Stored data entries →
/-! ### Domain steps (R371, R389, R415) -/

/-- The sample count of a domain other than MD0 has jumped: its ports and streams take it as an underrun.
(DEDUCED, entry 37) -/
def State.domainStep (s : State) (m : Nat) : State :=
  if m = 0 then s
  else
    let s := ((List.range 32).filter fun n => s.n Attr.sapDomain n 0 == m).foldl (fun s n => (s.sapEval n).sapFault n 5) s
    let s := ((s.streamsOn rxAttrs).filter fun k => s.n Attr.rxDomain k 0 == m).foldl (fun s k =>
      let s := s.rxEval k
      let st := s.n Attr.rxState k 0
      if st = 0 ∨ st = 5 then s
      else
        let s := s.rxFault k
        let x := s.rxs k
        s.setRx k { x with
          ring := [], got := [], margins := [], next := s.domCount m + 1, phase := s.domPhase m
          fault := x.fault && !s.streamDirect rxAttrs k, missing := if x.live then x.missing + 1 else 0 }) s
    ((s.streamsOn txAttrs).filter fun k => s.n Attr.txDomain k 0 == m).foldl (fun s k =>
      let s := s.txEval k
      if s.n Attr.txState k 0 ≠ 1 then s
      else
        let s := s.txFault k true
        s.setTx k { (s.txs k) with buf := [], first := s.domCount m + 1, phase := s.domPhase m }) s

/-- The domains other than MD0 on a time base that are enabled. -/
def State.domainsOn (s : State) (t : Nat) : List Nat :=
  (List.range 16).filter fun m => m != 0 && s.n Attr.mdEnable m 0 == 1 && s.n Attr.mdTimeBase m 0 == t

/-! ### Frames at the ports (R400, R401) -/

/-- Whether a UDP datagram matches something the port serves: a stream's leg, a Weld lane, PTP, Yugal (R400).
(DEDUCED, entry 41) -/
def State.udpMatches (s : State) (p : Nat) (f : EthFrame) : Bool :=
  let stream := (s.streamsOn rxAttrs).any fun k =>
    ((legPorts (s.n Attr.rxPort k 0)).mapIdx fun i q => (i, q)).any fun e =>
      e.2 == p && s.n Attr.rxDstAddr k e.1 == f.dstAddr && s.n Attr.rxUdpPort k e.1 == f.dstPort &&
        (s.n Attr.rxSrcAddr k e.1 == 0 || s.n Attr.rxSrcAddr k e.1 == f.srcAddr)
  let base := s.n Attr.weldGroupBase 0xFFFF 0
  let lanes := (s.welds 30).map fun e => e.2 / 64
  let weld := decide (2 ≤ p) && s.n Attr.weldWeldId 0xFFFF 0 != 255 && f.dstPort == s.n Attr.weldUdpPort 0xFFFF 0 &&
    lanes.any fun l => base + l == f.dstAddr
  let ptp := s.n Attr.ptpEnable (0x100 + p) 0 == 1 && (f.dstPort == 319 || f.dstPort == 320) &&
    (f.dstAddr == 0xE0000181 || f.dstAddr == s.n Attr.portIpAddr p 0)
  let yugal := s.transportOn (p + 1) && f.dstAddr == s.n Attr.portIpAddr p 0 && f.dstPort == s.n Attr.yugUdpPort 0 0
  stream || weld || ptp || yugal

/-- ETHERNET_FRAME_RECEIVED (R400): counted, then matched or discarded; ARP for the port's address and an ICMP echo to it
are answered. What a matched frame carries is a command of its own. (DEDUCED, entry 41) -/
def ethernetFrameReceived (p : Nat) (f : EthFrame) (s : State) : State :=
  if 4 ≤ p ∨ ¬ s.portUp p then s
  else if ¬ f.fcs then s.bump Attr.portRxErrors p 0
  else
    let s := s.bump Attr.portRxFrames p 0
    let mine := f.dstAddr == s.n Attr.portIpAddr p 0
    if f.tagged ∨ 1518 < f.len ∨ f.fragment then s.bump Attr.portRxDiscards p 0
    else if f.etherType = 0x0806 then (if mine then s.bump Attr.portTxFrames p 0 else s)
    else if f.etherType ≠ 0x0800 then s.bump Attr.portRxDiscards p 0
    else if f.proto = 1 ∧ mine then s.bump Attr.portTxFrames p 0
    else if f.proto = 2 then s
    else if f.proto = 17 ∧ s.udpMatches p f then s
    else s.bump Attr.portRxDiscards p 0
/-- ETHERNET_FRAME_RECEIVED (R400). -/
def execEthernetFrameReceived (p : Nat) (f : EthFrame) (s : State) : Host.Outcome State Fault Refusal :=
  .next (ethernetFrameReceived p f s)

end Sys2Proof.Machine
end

* * *

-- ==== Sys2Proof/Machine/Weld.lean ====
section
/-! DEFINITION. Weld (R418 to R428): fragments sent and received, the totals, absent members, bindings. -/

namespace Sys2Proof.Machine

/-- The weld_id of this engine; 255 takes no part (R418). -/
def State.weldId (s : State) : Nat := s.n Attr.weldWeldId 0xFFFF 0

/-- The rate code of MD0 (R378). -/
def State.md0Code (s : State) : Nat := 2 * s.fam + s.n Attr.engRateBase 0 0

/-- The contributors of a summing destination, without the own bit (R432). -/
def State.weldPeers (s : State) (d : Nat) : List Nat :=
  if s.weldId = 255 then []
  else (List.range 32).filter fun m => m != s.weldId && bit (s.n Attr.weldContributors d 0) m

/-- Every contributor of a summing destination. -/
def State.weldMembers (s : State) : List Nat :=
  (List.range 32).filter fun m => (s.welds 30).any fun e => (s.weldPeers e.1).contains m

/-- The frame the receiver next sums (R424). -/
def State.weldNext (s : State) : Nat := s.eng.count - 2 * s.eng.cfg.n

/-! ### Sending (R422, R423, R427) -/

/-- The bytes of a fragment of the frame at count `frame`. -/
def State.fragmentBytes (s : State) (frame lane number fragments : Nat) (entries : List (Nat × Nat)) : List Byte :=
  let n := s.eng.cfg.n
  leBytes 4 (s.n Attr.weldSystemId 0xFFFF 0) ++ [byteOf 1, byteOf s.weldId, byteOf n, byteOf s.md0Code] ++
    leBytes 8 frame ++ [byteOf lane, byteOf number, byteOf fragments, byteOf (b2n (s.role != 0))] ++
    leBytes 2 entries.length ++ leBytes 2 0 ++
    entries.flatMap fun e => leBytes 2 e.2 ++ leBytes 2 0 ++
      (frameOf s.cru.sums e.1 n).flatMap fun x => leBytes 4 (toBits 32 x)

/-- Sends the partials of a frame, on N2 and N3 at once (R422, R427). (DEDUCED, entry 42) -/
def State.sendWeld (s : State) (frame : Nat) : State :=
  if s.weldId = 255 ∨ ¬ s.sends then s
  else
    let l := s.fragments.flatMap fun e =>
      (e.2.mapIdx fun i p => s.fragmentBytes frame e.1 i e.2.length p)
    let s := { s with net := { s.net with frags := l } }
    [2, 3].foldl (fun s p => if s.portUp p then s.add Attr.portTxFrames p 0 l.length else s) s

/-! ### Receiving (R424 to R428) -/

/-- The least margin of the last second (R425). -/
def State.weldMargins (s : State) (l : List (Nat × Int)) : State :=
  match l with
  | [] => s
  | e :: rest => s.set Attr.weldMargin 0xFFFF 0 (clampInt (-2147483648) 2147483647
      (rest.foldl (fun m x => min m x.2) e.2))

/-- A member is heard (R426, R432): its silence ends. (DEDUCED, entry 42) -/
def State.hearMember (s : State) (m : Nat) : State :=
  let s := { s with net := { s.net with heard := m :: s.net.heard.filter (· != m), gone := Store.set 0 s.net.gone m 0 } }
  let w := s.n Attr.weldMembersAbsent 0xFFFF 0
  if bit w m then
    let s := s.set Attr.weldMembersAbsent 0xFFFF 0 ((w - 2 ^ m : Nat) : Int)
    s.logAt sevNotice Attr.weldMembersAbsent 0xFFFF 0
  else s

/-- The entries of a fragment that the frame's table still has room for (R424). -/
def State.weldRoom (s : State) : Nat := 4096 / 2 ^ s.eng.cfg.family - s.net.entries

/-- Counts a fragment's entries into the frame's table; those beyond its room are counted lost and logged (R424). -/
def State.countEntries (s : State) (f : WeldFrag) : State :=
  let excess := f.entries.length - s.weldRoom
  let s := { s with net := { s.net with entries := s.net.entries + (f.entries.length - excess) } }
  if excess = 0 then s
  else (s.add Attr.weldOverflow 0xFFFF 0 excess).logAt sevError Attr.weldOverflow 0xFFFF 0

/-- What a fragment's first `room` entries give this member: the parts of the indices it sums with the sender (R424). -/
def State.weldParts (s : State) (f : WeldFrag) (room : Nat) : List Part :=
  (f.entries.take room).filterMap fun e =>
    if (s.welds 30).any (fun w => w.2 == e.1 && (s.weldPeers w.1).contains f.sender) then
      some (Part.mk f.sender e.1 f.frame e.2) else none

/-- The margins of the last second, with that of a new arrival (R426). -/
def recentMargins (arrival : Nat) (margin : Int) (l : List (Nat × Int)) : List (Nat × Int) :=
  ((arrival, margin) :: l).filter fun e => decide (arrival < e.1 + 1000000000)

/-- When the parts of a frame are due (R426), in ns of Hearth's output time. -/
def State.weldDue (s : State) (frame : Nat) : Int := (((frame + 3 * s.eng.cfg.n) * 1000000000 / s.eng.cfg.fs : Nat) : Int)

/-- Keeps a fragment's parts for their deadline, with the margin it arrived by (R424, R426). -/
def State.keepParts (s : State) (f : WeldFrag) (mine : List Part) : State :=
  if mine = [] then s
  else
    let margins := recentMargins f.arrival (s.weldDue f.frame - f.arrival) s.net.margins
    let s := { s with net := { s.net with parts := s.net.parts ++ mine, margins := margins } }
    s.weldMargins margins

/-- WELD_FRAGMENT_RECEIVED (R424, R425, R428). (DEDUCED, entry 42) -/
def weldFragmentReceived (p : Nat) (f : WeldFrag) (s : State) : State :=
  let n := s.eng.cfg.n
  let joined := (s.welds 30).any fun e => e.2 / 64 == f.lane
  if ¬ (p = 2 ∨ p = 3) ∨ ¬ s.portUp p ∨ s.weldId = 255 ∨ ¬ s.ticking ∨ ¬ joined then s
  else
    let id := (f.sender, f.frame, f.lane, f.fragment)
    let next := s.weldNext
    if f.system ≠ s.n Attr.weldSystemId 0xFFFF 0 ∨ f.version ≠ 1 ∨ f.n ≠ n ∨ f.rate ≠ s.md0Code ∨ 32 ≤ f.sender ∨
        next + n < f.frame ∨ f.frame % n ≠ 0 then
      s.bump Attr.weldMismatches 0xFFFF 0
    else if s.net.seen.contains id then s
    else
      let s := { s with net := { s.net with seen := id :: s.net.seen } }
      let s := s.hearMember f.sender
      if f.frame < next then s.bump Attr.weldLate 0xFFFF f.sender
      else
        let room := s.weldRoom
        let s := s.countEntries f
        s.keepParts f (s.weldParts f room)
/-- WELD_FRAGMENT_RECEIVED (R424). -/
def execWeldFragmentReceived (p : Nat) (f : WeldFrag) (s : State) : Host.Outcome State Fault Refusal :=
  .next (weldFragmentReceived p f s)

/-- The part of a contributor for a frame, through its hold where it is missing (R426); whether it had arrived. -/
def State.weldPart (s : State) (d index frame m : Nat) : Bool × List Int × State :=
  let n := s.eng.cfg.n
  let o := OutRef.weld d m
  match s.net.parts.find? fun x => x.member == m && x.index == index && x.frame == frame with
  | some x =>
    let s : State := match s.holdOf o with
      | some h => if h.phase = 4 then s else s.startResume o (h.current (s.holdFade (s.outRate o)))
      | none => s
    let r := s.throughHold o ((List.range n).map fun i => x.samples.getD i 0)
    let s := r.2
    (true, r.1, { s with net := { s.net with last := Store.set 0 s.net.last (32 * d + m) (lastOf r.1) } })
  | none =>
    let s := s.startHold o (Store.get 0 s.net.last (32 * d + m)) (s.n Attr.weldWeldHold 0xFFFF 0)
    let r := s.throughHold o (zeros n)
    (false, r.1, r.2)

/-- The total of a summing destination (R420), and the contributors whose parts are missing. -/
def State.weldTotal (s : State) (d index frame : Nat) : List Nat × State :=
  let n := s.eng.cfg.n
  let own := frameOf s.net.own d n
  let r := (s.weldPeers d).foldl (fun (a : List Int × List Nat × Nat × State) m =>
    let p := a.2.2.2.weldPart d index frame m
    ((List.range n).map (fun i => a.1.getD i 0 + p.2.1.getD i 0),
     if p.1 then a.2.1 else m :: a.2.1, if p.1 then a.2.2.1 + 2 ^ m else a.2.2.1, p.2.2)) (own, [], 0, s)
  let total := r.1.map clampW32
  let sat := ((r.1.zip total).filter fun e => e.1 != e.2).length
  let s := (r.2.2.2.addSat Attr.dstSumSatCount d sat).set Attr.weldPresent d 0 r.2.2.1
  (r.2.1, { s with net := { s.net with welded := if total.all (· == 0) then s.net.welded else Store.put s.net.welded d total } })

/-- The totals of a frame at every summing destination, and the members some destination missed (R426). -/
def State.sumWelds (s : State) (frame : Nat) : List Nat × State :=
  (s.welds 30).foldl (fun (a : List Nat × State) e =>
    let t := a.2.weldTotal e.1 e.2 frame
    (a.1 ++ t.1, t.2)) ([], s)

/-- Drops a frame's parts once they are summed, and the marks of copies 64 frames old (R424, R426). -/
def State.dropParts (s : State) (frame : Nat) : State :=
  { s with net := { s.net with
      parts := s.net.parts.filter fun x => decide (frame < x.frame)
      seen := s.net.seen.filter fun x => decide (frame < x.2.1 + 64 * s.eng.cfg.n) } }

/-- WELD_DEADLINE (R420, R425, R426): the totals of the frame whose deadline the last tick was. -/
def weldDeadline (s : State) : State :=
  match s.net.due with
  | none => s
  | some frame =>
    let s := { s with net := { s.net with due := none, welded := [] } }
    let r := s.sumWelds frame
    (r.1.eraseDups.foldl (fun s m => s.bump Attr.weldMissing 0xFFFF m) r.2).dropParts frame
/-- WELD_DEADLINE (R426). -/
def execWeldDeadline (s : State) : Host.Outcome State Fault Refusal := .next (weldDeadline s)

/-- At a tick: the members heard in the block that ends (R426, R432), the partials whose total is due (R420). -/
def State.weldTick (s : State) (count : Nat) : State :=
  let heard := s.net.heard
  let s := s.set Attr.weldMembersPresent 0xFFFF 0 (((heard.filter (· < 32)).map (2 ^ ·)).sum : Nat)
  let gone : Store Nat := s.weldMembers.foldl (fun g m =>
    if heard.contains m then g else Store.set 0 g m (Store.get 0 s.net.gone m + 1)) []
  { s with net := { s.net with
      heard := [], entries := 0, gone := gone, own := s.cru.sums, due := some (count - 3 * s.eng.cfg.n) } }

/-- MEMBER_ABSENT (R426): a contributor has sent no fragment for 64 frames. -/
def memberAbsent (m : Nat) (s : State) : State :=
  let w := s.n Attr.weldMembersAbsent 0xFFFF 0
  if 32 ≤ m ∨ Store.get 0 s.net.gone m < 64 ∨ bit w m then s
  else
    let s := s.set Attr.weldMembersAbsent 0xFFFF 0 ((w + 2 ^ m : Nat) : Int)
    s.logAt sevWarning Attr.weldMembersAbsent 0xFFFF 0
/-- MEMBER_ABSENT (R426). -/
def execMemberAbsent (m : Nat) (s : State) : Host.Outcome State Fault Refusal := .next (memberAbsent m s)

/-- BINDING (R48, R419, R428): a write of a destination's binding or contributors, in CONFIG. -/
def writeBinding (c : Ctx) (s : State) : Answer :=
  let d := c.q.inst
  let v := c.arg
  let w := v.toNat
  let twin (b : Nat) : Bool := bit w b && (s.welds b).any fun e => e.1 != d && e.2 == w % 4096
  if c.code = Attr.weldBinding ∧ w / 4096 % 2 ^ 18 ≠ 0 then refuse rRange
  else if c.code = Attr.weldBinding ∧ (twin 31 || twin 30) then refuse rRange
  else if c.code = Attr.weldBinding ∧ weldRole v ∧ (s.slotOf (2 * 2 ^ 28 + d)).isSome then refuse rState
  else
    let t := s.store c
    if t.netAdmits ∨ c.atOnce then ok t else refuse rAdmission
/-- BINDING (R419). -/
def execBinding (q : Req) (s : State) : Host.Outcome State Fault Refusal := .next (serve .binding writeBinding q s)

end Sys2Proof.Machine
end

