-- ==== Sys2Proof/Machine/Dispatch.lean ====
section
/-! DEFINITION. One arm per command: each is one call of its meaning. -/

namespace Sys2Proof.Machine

...

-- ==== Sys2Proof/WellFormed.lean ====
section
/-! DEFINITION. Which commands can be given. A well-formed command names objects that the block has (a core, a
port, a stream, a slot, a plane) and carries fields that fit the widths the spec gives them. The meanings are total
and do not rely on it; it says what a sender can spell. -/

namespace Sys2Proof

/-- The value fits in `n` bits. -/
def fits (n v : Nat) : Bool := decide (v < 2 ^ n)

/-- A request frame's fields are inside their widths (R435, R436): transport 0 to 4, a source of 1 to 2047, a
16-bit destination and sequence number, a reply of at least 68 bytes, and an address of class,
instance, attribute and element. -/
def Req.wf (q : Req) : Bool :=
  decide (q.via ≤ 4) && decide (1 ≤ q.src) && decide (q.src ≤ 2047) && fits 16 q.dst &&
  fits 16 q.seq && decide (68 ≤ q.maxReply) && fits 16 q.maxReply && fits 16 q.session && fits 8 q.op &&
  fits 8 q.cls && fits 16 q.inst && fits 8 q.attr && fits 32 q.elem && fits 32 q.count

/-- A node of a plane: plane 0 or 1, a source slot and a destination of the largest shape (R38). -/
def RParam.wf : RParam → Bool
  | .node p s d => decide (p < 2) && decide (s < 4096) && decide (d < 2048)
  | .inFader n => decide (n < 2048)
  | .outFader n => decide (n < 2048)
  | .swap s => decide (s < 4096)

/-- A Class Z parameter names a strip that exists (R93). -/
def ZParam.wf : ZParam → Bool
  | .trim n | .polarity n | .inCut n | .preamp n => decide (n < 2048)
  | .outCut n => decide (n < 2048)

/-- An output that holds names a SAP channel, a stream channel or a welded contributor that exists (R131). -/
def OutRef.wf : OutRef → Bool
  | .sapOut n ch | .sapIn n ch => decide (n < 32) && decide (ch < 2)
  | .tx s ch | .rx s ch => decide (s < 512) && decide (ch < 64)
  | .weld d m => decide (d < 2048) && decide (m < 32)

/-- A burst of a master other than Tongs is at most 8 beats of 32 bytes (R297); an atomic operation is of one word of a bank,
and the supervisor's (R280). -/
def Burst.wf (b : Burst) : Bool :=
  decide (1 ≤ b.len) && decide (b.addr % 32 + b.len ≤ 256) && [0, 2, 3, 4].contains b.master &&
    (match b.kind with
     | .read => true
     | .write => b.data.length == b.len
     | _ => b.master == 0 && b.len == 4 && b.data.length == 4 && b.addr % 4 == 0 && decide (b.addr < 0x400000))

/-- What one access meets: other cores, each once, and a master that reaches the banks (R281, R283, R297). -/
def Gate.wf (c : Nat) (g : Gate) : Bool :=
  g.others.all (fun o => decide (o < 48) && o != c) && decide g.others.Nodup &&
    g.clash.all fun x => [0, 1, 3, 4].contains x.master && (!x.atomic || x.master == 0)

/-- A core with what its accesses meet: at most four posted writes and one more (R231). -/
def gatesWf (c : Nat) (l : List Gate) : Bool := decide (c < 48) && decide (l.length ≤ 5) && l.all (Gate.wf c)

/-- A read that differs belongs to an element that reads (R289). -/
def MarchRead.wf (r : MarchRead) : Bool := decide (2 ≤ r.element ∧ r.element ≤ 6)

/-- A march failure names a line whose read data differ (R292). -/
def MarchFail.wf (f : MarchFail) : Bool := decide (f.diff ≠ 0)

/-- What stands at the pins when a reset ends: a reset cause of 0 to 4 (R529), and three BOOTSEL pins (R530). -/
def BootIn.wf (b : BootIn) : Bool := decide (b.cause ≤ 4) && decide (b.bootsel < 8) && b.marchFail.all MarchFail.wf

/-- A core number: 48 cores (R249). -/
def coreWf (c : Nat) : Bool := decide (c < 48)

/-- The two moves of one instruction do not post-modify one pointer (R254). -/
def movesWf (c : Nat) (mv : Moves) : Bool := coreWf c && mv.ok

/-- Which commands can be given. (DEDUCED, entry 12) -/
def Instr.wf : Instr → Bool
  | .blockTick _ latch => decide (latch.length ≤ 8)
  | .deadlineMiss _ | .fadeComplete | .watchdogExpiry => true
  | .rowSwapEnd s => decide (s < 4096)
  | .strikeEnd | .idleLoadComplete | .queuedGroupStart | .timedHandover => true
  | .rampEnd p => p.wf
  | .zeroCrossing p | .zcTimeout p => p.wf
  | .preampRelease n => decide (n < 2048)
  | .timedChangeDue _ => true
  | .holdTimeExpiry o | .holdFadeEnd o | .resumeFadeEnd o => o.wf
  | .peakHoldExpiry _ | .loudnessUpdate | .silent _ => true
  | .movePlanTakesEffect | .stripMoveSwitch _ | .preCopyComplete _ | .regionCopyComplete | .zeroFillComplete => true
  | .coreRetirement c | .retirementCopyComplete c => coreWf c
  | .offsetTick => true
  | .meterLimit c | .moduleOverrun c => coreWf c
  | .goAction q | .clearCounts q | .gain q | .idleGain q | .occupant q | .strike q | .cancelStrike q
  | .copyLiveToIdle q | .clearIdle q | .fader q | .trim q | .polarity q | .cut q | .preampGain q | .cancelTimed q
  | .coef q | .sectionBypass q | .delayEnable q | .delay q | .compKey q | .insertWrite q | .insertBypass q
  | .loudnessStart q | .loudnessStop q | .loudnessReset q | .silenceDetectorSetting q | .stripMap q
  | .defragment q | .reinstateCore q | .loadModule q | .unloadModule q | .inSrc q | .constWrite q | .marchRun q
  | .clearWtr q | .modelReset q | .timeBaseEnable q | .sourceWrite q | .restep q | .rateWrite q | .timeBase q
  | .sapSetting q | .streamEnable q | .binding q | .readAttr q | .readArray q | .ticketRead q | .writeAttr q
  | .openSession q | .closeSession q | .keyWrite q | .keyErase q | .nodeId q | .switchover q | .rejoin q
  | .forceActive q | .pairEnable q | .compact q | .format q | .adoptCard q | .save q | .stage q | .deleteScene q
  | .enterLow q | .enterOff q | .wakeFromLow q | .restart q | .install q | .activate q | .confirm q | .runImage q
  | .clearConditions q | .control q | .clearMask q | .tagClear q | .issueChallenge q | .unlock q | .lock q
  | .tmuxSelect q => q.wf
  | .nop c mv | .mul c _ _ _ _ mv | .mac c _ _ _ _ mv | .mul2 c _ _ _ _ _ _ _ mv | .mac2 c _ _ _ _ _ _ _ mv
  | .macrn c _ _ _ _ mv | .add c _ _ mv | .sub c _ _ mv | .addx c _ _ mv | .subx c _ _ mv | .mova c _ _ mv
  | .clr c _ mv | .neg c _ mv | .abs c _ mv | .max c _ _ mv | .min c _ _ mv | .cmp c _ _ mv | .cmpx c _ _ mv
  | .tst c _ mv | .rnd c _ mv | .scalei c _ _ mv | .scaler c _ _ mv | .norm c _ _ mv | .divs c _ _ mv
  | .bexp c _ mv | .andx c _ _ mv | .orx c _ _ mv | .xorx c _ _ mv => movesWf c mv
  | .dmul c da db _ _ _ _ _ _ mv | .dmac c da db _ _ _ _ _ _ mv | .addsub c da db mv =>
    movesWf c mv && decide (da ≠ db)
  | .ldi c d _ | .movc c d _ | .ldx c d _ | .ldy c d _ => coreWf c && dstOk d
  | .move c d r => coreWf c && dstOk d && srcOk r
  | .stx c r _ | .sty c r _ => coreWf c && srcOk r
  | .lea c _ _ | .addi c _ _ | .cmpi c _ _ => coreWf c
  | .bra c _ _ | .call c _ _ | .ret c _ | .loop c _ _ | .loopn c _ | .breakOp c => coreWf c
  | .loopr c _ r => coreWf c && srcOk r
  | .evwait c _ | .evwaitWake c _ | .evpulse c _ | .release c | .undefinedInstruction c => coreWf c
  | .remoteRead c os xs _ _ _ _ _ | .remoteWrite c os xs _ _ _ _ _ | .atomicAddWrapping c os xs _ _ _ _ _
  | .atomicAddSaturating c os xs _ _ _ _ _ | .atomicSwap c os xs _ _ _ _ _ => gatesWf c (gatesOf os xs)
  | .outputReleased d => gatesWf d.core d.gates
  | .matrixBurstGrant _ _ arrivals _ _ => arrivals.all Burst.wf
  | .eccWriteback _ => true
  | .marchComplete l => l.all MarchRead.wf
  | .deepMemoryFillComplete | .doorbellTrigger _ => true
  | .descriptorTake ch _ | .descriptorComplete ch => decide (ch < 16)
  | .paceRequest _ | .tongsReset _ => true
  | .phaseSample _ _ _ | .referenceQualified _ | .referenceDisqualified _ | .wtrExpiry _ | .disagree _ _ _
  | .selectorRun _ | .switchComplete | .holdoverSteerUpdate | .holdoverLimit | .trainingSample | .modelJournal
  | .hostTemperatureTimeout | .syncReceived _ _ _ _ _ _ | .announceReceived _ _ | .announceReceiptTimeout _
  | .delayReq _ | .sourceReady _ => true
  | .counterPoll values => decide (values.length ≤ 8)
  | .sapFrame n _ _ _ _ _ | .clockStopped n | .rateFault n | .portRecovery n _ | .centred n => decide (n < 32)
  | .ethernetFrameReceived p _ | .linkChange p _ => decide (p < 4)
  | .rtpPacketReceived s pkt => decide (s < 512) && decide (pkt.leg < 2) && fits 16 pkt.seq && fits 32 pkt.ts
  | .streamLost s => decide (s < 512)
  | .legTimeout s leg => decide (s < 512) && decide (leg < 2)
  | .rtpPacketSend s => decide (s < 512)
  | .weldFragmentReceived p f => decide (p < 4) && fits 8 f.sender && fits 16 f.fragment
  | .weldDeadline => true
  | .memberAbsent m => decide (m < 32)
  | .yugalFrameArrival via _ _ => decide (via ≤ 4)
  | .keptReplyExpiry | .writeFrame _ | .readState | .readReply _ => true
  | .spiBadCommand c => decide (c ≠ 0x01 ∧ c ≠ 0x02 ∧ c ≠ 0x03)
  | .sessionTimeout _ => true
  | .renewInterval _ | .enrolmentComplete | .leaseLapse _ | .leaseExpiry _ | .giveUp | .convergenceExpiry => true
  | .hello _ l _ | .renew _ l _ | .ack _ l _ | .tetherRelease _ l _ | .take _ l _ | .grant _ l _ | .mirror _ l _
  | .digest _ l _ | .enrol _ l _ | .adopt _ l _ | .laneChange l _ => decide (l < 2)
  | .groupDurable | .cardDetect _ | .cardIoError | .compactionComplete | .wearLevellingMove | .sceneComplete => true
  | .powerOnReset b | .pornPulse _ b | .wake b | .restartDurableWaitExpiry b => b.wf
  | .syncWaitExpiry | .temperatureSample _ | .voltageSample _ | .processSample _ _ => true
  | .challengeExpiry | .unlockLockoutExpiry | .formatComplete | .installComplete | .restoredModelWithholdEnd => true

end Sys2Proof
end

To do →
Only the lines above from the one with "match l with" through the one with "let excess := f.entries.length - s.weldRoom" should be duplicated, character for character.

Solved problem →
  match l with
  | [] => s
  | e :: rest => s.set Attr.weldMargin 0xFFFF 0 (clampInt (-2147483648) 2147483647
      (rest.foldl (fun m x => min m x.2) e.2))

/-- A member is heard (R426, R432): its silence ends. (DEDUCED, entry 42) -/
def State.hearMember (s : State) (m : Nat) : State :=
  let s := { s with net := { s.net with heard := m :: s.net.heard.filter (· != m), gone := Store.set 0 s.net.gone m 0 } }
  let w := s.n Attr.weldMembersAbsent 0xFFFF 0
  if bit w m then
    let s := s.set Attr.weldMembersAbsent 0xFFFF 0 ((w - 2 ^ m : Nat) : Int)
    s.logAt sevNotice Attr.weldMembersAbsent 0xFFFF 0
  else s

/-- The entries of a fragment that the frame's table still has room for (R424). -/
def State.weldRoom (s : State) : Nat := 4096 / 2 ^ s.eng.cfg.family - s.net.entries

/-- Counts a fragment's entries into the frame's table; those beyond its room are counted lost and logged (R424). -/
def State.countEntries (s : State) (f : WeldFrag) : State :=
  let excess := f.entries.length - s.weldRoom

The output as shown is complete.